#### Excerpted records
/-- The zones with no active plan that return at a window boundary (R237). -/
def Ctl.handBackDue (c : Ctl) : Ctl :=
  c.each (c.storm.ready.filter (fun z => c.get R.ZONE_OWNER z == 1)) Ctl.handBack

/-- The checks of RETURNING zones in a window (R237). -/
def Ctl.returnCheck (c : Ctl) : Ctl :=
  let zs := (List.range 128).filter (fun z => c.get R.ZONE_OWNER z == 2 && !c.storm.ready.contains z)
  c.each zs (fun c z =>
    let ok := (List.range 64).any (fun p => c.get R.PLAN_STATE p != 0 && c.planCovers p z && c.zoneConfirmed p z)
    if !ok then ((c.set R.ZONE_OWNER 1 z).set R.STORM_CAUSE_RETURNING 0 z).set R.STORM_CAUSE_CHECKED 0 z
    else
      let n := c.get R.STORM_CAUSE_CHECKED z + 1
      let c := c.set R.STORM_CAUSE_CHECKED (min n 1023) z
      if n < c.inForce R.STORM_CFG_RETURN_CHECK then c
      else { c with storm := { c.storm with ready := z :: c.storm.ready, atEnd := c.storm.atEnd.filter (· != z) } })

/-- HANDBACK_FADE: a zone that may return does so; `waited` says that 30 s have passed without the end of a cycle. -/
def handbackFade (z : Nat) (waited : Bool) (c : Ctl) : Ctl :=
  if !c.storm.ready.contains z then c
  else if c.get R.ZONE_OWNER z == 2 && c.inForce R.STORM_CFG_RETURN_AT_END == 1 && !waited && !c.storm.atEnd.contains z then c
  else c.handBack z

/-- A write of STORM_RETURN[i] (R237, R239). -/
def stormReturnRequest (m : Master) (i d : Nat) (c : Ctl) : Ctl :=
  c.ifSecure m (0xE0030 + 4 * i) (fun c =>
    let zs := ((bitsOf 32 d).map (32 * i + ·)).filter c.driven
    if zs.any c.causeHolds then c.stormStatus 1 else (c.each zs Ctl.returnZone).stormStatus 0)

/-- A write of STORM_FORCE[i] (R234, R237). -/
def stormForceWrite (m : Master) (i d : Nat) (c : Ctl) : Ctl :=
  c.ifSecure m (0xE0020 + 4 * i) (fun c =>
    let was := c.get R.STORM_FORCE i
    let c := c.set R.STORM_FORCE d i
    let c := c.takeZones 8 ((bitsOf 32 (andNot 32 d was)).map (32 * i + ·))
    let gone := ((bitsOf 32 (andNot 32 was d)).map (32 * i + ·)).filter (fun z => c.get R.STORM_CAUSE_CAUSE z == 8)
    (c.each gone Ctl.returnZone).stormStatus 0)

/-! ## The storm store (R228, R229) -/

/-- The size of the storm store. -/
def norSize : Nat := 0x4000000

/-- Whether the store's header and directory pass. -/
def norHeaderOk (m : Mem) : Bool :=
  m.rdN 0 4 == 0x4D525453 && m.rdN 4 4 == 1 && m.rdN 12 4 == crc32 (m.rds 0x40 0x800)

/-- Whether message `k` has a VALID entry and passes its CRC. -/
def norMsgOk (m : Mem) (k : Nat) : Bool :=
  let e := 0x40 + 32 * k
  let off := m.rdN e 4
  let len := 3 * m.rdN (e + 4) 4
  bit (m.rdN (e + 0xE) 2) 0 && off + len ≤ norSize && m.rdN (e + 8) 4 == crc32 (m.rds off len)

/-- Marks messages BAD (R228). -/
def Ctl.markBad (c : Ctl) (l : List Nat) : Ctl :=
  let new := l.filter (fun k => !bit (c.get R.STORM_MSG_BAD) k)
  if new.isEmpty then c
  else
    let c := c.set R.STORM_MSG_BAD (new.foldl setBit (c.get R.STORM_MSG_BAD))
    let c := { c with fire := { c.fire with storeBad := true } }.set R.STORM_STATUS_STORE_SEEN 1
    (c.each new (fun c k => c.raise Ev.STORM_STORE k)).faults.showProg

/-- The messages that enabled plans in force name. -/
def Ctl.planMsgs (c : Ctl) : List Nat :=
  ((List.range 64).filter (fun p => c.inForce R.PLAN_EN p == 1 && c.inForce R.PLAN_MSG_EN p == 1)).map (c.inForce R.PLAN_MSG ·)

/-- The check of the whole store: header, directory and every VALID message (R228). -/
def Mach.storeCheck (x : Mach) : Mach :=
  let m := x.m.nor
  let ok := norHeaderOk m
  let bad := (List.range 32).filter (fun k => bit (m.rdN (0x40 + 32 * k + 0xE) 2) 0 && !norMsgOk m k)
  let c := { x.c with storm := { x.c.storm with hdrOk := ok } }
  let c := if ok then c.set R.STORM_STORE_ID (m.rdN 8 4)
    else (({ c with fire := { c.fire with storeBad := true } }.set R.STORM_STATUS_STORE_SEEN 1).raise Ev.STORM_STORE 255).faults
  { x with c := c.markBad bad }
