/-- This station's own key. -/
def Ctl.ownKey (c : Ctl) : RootKey := ⟨c.is R.WIN_STATUS_RUN, c.epoch, c.get R.FAB_CFG_PRIO, Config.ident⟩

/-- The key of the root that a neighbour forwards. -/
def Nbr.key (n : Nbr) : RootKey := ⟨n.rootRun, n.epoch, n.rootPrio, n.root⟩

/-- Whether one neighbour leads better than another to the same root: ROOT_DIST, IDENT, gate. -/
def nbrBefore (a b : Nat × Nbr) : Bool :=
  a.2.dist < b.2.dist || (a.2.dist == b.2.dist && (a.2.ident < b.2.ident || (a.2.ident == b.2.ident && a.1 < b.1)))

/-- The best of the neighbours that forward another root than this module. -/
def bestNbr (own : Nat) (l : Keyed Nbr) : Option (Nat × Nbr) :=
  (l.filter (fun (e : Nat × Nbr) => e.2.root != own)).foldl (fun b e =>
    match b with
    | none => some e
    | some x => if e.2.key.beats x.2.key || (e.2.root == x.2.root && nbrBefore e x) then some e else b) none

/-- The election (R276): the root, the distance to it, the up gate and the tree gates. A hinge standby takes no part. -/
def Ctl.elect (c : Ctl) : Ctl :=
  let was := c.fab.rootIdent
  let mine := c.get R.HNG_STATUS_ROLE == 0 || c.get R.HNG_STATUS_ROLE == 2
  let best := bestNbr Config.ident c.fab.nbrs
  let self : Ctl := { c with fab := { c.fab with
    rootIdent := Config.ident, rootPrio := c.get R.FAB_CFG_PRIO, rootRun := c.is R.WIN_STATUS_RUN, rootEpoch := c.epoch,
    rootGen := c.get R.FAB_GEN_GEN, rootTick := c.get R.WIN_TICK_LEN_ACTIVE, rootLen := c.get R.WIN_CTRL_LEN } }
  let show' := fun (c : Ctl) (up : Option Nat) => c.each (List.range 4) (fun c g =>
    let child := match kget? c.fab.nbrs g with
      | some n => n.root == c.fab.rootIdent && n.dist == c.get R.FAB_ROOT_DEPTH + 1
      | none => false
    (c.set R.FAB_GATE_UPLINK (b2n (up == some g)) g).set R.FAB_GATE_TREE (b2n (up == some g || child)) g)
  let c' := match best with
    | some (g, n) =>
      if mine && c.ownKey.beats n.key then show' (((self.set R.FAB_STATUS_ROOT 1).set R.FAB_ROOT_DEPTH 0)) none
      else
        let f : Ctl := { c with fab := { c.fab with
          rootIdent := n.root, rootPrio := n.rootPrio, rootRun := n.rootRun, rootEpoch := n.epoch, rootGen := n.gen,
          tickOrigin := n.tickOrigin, rootTick := n.tick, rootLen := n.len } }
        let f := f.when (n.ident == n.root) (·.set R.FAB_ROOT_NODE (n.station % 64))
        show' (((f.set R.FAB_STATUS_ROOT 0).set R.FAB_ROOT_DEPTH (n.dist + 1)).set R.FAB_ROOT_SEQ n.seq) (some g)
    | none => show' ((self.set R.FAB_STATUS_ROOT 1).set R.FAB_ROOT_DEPTH 0) none
  let c' := c'.when (c'.is R.FAB_STATUS_ROOT) (fun c => c.set R.FAB_ROOT_NODE c.node)
  c'.when (c'.fab.rootIdent != was) (·.raise Ev.FAB_ROOT)
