/-- TX_PACKETIZE: a packet time of play slots has ended, and a packet is queued with its launch target (R316); a hinge
standby sends none. -/
def txPacketize (n : Fin 64) (c : Ctl) : Ctl :=
  let q := c.tx n
  let s := c.perPacket (c.get R.NET_TXS_PTIME n)
  let cur := (c.txBlock n).drop q.skip
  if !c.is R.NET_TXS_EN n || !c.is R.WIN_STATUS_RUN || c.win.awaiting || q.pend.length + cur.length < s then c
  else
    let samples := (q.pend ++ cur).take s
    let used := s - q.pend.length
    let ts := (c.mediaAt (c.slotTime q.slot) + c.get R.NET_TXS_RTP_OFFSET n) % 2 ^ 32
    let port := c.get R.NET_TXS_PORT n
    let pkt : TxPkt :=
      { cls := c.get R.NET_TXS_CLASS n
        target := c.slotTime (q.slot + s)
        idx := n
        len := c.txPayload n + (if c.is R.NET_TXS_VLAN_EN n then 62 else 58)
        words := c.txWords n ts q.seq samples }
    let c := c.setTx n { pend := q.pend.drop s, skip := q.skip + used, slot := q.slot + s, seq := (q.seq + 1) % 65536 }
    if c.get R.HNG_STATUS_ROLE = 3 || !c.is R.NET_STATUS_LINK_UP port then c
    else c.setPort port { c.port port with pkts := (c.port port).pkts ++ [pkt] }

/-! ## Transmit order (R296, R302, R307) -/

/-- The signed difference of a launch target and the current time, over their low 48 bits. -/
def Ctl.launchIn (c : Ctl) (target : Nat) : Int := sx 48 (target % 2 ^ 48 + 2 ^ 48 - c.time % 2 ^ 48)

/-- LAUNCH_CHECK: 0 wait, 1 send, 2 drop as late. -/
def Ctl.launchCheck (c : Ctl) (p target : Nat) : Nat :=
  let d := c.launchIn target
  if 0 < d then 0 else if d < -(1000 * c.get R.NET_LAUNCH_LATE_TOL p : Nat) then 2 else 1

/-- The first packet of a class: by launch time, then by stream index. -/
def Ctl.firstPkt (c : Ctl) (l : List TxPkt) : Option TxPkt :=
  l.foldl (fun b k =>
    match b with
    | none => some k
    | some a => if c.launchIn k.target < c.launchIn a.target || (c.launchIn k.target == c.launchIn a.target && k.idx < a.idx)
      then some k else some a) none

/-- Takes a packet off a port's queue. -/
def Ctl.dropPkt (c : Ctl) (p : Nat) (k : TxPkt) : Ctl := c.setPort p { c.port p with pkts := (c.port p).pkts.erase k }

/-- A frame is counted as sent; `frags` is how many fragments preemption left it in beyond the first. -/
def Ctl.txCount (c : Ctl) (p len frags : Nat) (express : Bool) : Ctl :=
  let c := (c.netStat p 15).netStat p 16 len
  if frags = 0 || express || c.get R.NET_STATUS_PREEMPT p != 2 then c else (c.netStat p 17).netStat p 18 frags

/-- The due stream packets of class `k`: late ones are dropped and reported, and the first due one is sent. -/
def Ctl.txClass (p frags k : Nat) : Nat → Ctl → Ctl × Bool
  | 0, c => (c, false)
  | n + 1, c =>
    match c.firstPkt ((c.port p).pkts.filter (·.cls == k)) with
    | none => (c, false)
    | some t =>
      match c.launchCheck p t.target with
      | 0 => (c, false)
      | 1 =>
        let c := (c.dropPkt p t).emit (.netFrame p (k + 2) t.words)
        ((c.netStat p 22).txCount p t.len frags (k == 0 || (k == 1 && c.is R.NET_CFG_EXPRESS_B p)), true)
      | _ => Ctl.txClass p frags k n (((c.dropPkt p t).lateDrop p).pushReport p 0 1 (some t.idx) t.target)

/-- Classes A to D in order. -/
def Ctl.txStreams (c : Ctl) (p frags : Nat) : List Nat → Ctl × Bool
  | [] => (c, false)
  | k :: ks =>
    let r := Ctl.txClass p frags k ((c.port p).pkts.length + 1) c
    if r.2 then r else Ctl.txStreams r.1 p frags ks

/-- The words of a PTP message as it leaves: its kind and what the port writes into it, the sub-nanosecond part for
correctionField in units of 2^−16 ns (R302). -/
def Ctl.ptpWords (c : Ctl) (p : Nat) (m : PtpMsg) : List Nat :=
  let t := ux 64 ((c.time : Int) + c.geti R.NET_TS_ADJ_TX p)
  match m with
  | .sync => [0, t / 10 ^ 9, t % 10 ^ 9, c.clk.frac / 65536]
  | .delayReq => [1]
  | .pdelayReq => [2]
  | .pdelayResp rx => [3, ux 64 ((t : Int) - rx), c.clk.frac / 65536]
  | .delayResp => [9]
  | .announce => [11, c.get R.TIME_PTP_CFG_PRIO1, c.get R.TIME_PTP_CFG_PRIO2, c.get R.TIME_PTP_CFG_DOMAIN,
      if c.is R.TIME_STATUS_SLAVE then 0 else 248]

/-- Octets of a PTP message's frame (IEEE 1588-2019), from destination address to FCS. -/
def Ctl.ptpLen (c : Ctl) (p : Nat) (m : PtpMsg) : Nat :=
  let body := match m with
    | .sync | .delayReq => 44
    | .announce => 64
    | _ => 54
  max 64 (body + 18 + if c.is R.TIME_PTP_PORT_UDP p then 28 else 0)

/-- The host frames from HEAD: late ones are dropped and reported, and a due one is sent (R295, R307). -/
def Mach.txHost (p frags : Nat) : Nat → Mach → Mach
  | 0, x => x
  | n + 1, x =>
    let a := x.hostHead p
    let w := x.m.dram.rdN (a + 8) 4
    let timed := bit w 17
    let target := x.m.dram.rdN (a + 16) 8
    let tag := x.m.dram.rdN (a + 6) 2
    let buf := x.m.dram.rdN a 5
    let q := x.c.dmaTouch false a 32
    if !q.2 then { x with c := q.1 } else
    match if timed then x.c.launchCheck p target else 1 with
    | 0 => x
    | 1 =>
      let t := x.c.time
      let f := x.m.dram.rds buf (w % 2048)
      let q := x.c.dmaTouch false buf (w % 2048)
      if !q.2 then { x with c := q.1 } else
      let x := Mach.descDone { x with c := x.c.dmaFail buf (w % 2048) false } p 0 (some t)
      let c := x.c.emit (.netFrame p 6 (f.map (·.toNat)))
      let c := c.txCount p (w % 2048 + 4) frags false
      { x with c := if timed then c.pushReport p tag 0 none t else c }
    | _ =>
      let x := x.descDone p 7 none
      Mach.txHost p frags n { x with c := (x.c.lateDrop p).pushReport p tag 1 none target }

/-- FRAME_TX_OPPORTUNITY: a port is free to start a frame and takes the first due frame in the order of R296. -/
def frameTxOpportunity (p : Fin 4) (frags : Nat) (x : Mach) : Mach :=
  let c := x.c
  if !c.is R.NET_STATUS_LINK_UP p || c.is R.NET_STATUS_PAUSED p then x
  else match (c.port p).ptp with
  | m :: ms =>
    let c := (c.setPort p { c.port p with ptp := ms }).emit (.netFrame p 1 (c.ptpWords p m))
    { x with c := (c.netStat p 23).txCount p (c.ptpLen p m) 0 true }
  | [] =>
    let r := c.txStreams p frags [0, 1, 2, 3]
    if r.2 || !r.1.dmaOk (r.1.descAt p 1 0) (32 * 2 ^ r.1.get R.NET_RING_SIZE (2 * p.val + 1)) then { x with c := r.1 }
    else Mach.txHost p frags (r.1.ringCount p 1) { x with c := r.1 }

/-- PTP_MESSAGE_SEND: a message of an enabled PTP port is issued (R302). -/
def ptpMessageSend (p : Fin 4) (m : PtpMsg) (c : Ctl) : Ctl :=
  if !c.is R.TIME_PTP_PORT_EN p || !c.is R.NET_STATUS_LINK_UP p then c
  else c.setPort p { c.port p with ptp := (c.port p).ptp ++ [m] }

/-! ## Other writes of the NET block (R317) -/

/-- A write of a NET_RING word: STATE while the port is enabled, but for TAIL, which the host advances then. -/
def Ctl.netRing (c : Ctl) (p k w d : Nat) : Ctl :=
  let a := 0x60100 + 0x4000 * p + 16 * k + 4 * w
  let i := 2 * p + k
  if w = 3 then
    if 2 ^ c.get R.NET_RING_SIZE i ≤ R.NET_RING_TAIL.of d then c.netStatus p 2 else (c.storeAt a d).netStatus p 0
  else if w = 2 then c
  else if !rangeAt a d || (w = 0 && d % 32 != 0) then c.netStatus p 2
  else if c.is R.NET_CFG_EN p then c.netStatus p 1
  else (c.storeAt a d).netStatus p 0

/-- A write to a word of a port's own registers, NET_CFG and NET_CMD apart. -/
def Ctl.netPortWrite (c : Ctl) (p off d : Nat) : Ctl :=
  let a := 0x60000 + 0x4000 * p + off
  if 0x100 ≤ off && off < 0x120 then c.netRing p ((off - 0x100) / 16) (off / 4 % 4) d
  else if !rangeAt a d then c.netStatus p 2
  else
    let c' := c.storeAt a d
    if off = 4 || off = 0x150 || off = 0x480 then c' else c'.netStatus p 0

/-- NET_LREP_HEAD as a read returns it (R308). -/
def Ctl.lrepWord (c : Ctl) (p i : Nat) : Nat := ((c.port p).reports.headD []).getD i 0

end Sys2Proof.Machine
end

#### Required work
Nothing but an exact copy of the lines from the start of the entries through the line containing "let zs := ((bitsOf" belongs in the response.

#### Your solution
/-- The zones with no active plan that return at a window boundary (R237). -/
def Ctl.handBackDue (c : Ctl) : Ctl :=
  c.each (c.storm.ready.filter (fun z => c.get R.ZONE_OWNER z == 1)) Ctl.handBack

/-- The checks of RETURNING zones in a window (R237). -/
def Ctl.returnCheck (c : Ctl) : Ctl :=
  let zs := (List.range 128).filter (fun z => c.get R.ZONE_OWNER z == 2 && !c.storm.ready.contains z)
  c.each zs (fun c z =>
    let ok := (List.range 64).any (fun p => c.get R.PLAN_STATE p != 0 && c.planCovers p z && c.zoneConfirmed p z)
    if !ok then ((c.set R.ZONE_OWNER 1 z).set R.STORM_CAUSE_RETURNING 0 z).set R.STORM_CAUSE_CHECKED 0 z
    else
      let n := c.get R.STORM_CAUSE_CHECKED z + 1
      let c := c.set R.STORM_CAUSE_CHECKED (min n 1023) z
      if n < c.inForce R.STORM_CFG_RETURN_CHECK then c
      else { c with storm := { c.storm with ready := z :: c.storm.ready, atEnd := c.storm.atEnd.filter (· != z) } })

/-- HANDBACK_FADE: a zone that may return does so; `waited` says that 30 s have passed without the end of a cycle. -/
def handbackFade (z : Nat) (waited : Bool) (c : Ctl) : Ctl :=
  if !c.storm.ready.contains z then c
  else if c.get R.ZONE_OWNER z == 2 && c.inForce R.STORM_CFG_RETURN_AT_END == 1 && !waited && !c.storm.atEnd.contains z then c
  else c.handBack z

/-- A write of STORM_RETURN[i] (R237, R239). -/
def stormReturnRequest (m : Master) (i d : Nat) (c : Ctl) : Ctl :=
  c.ifSecure m (0xE0030 + 4 * i) (fun c =>
    let zs := ((bitsOf 32 d).map (32 * i + ·)).filter c.driven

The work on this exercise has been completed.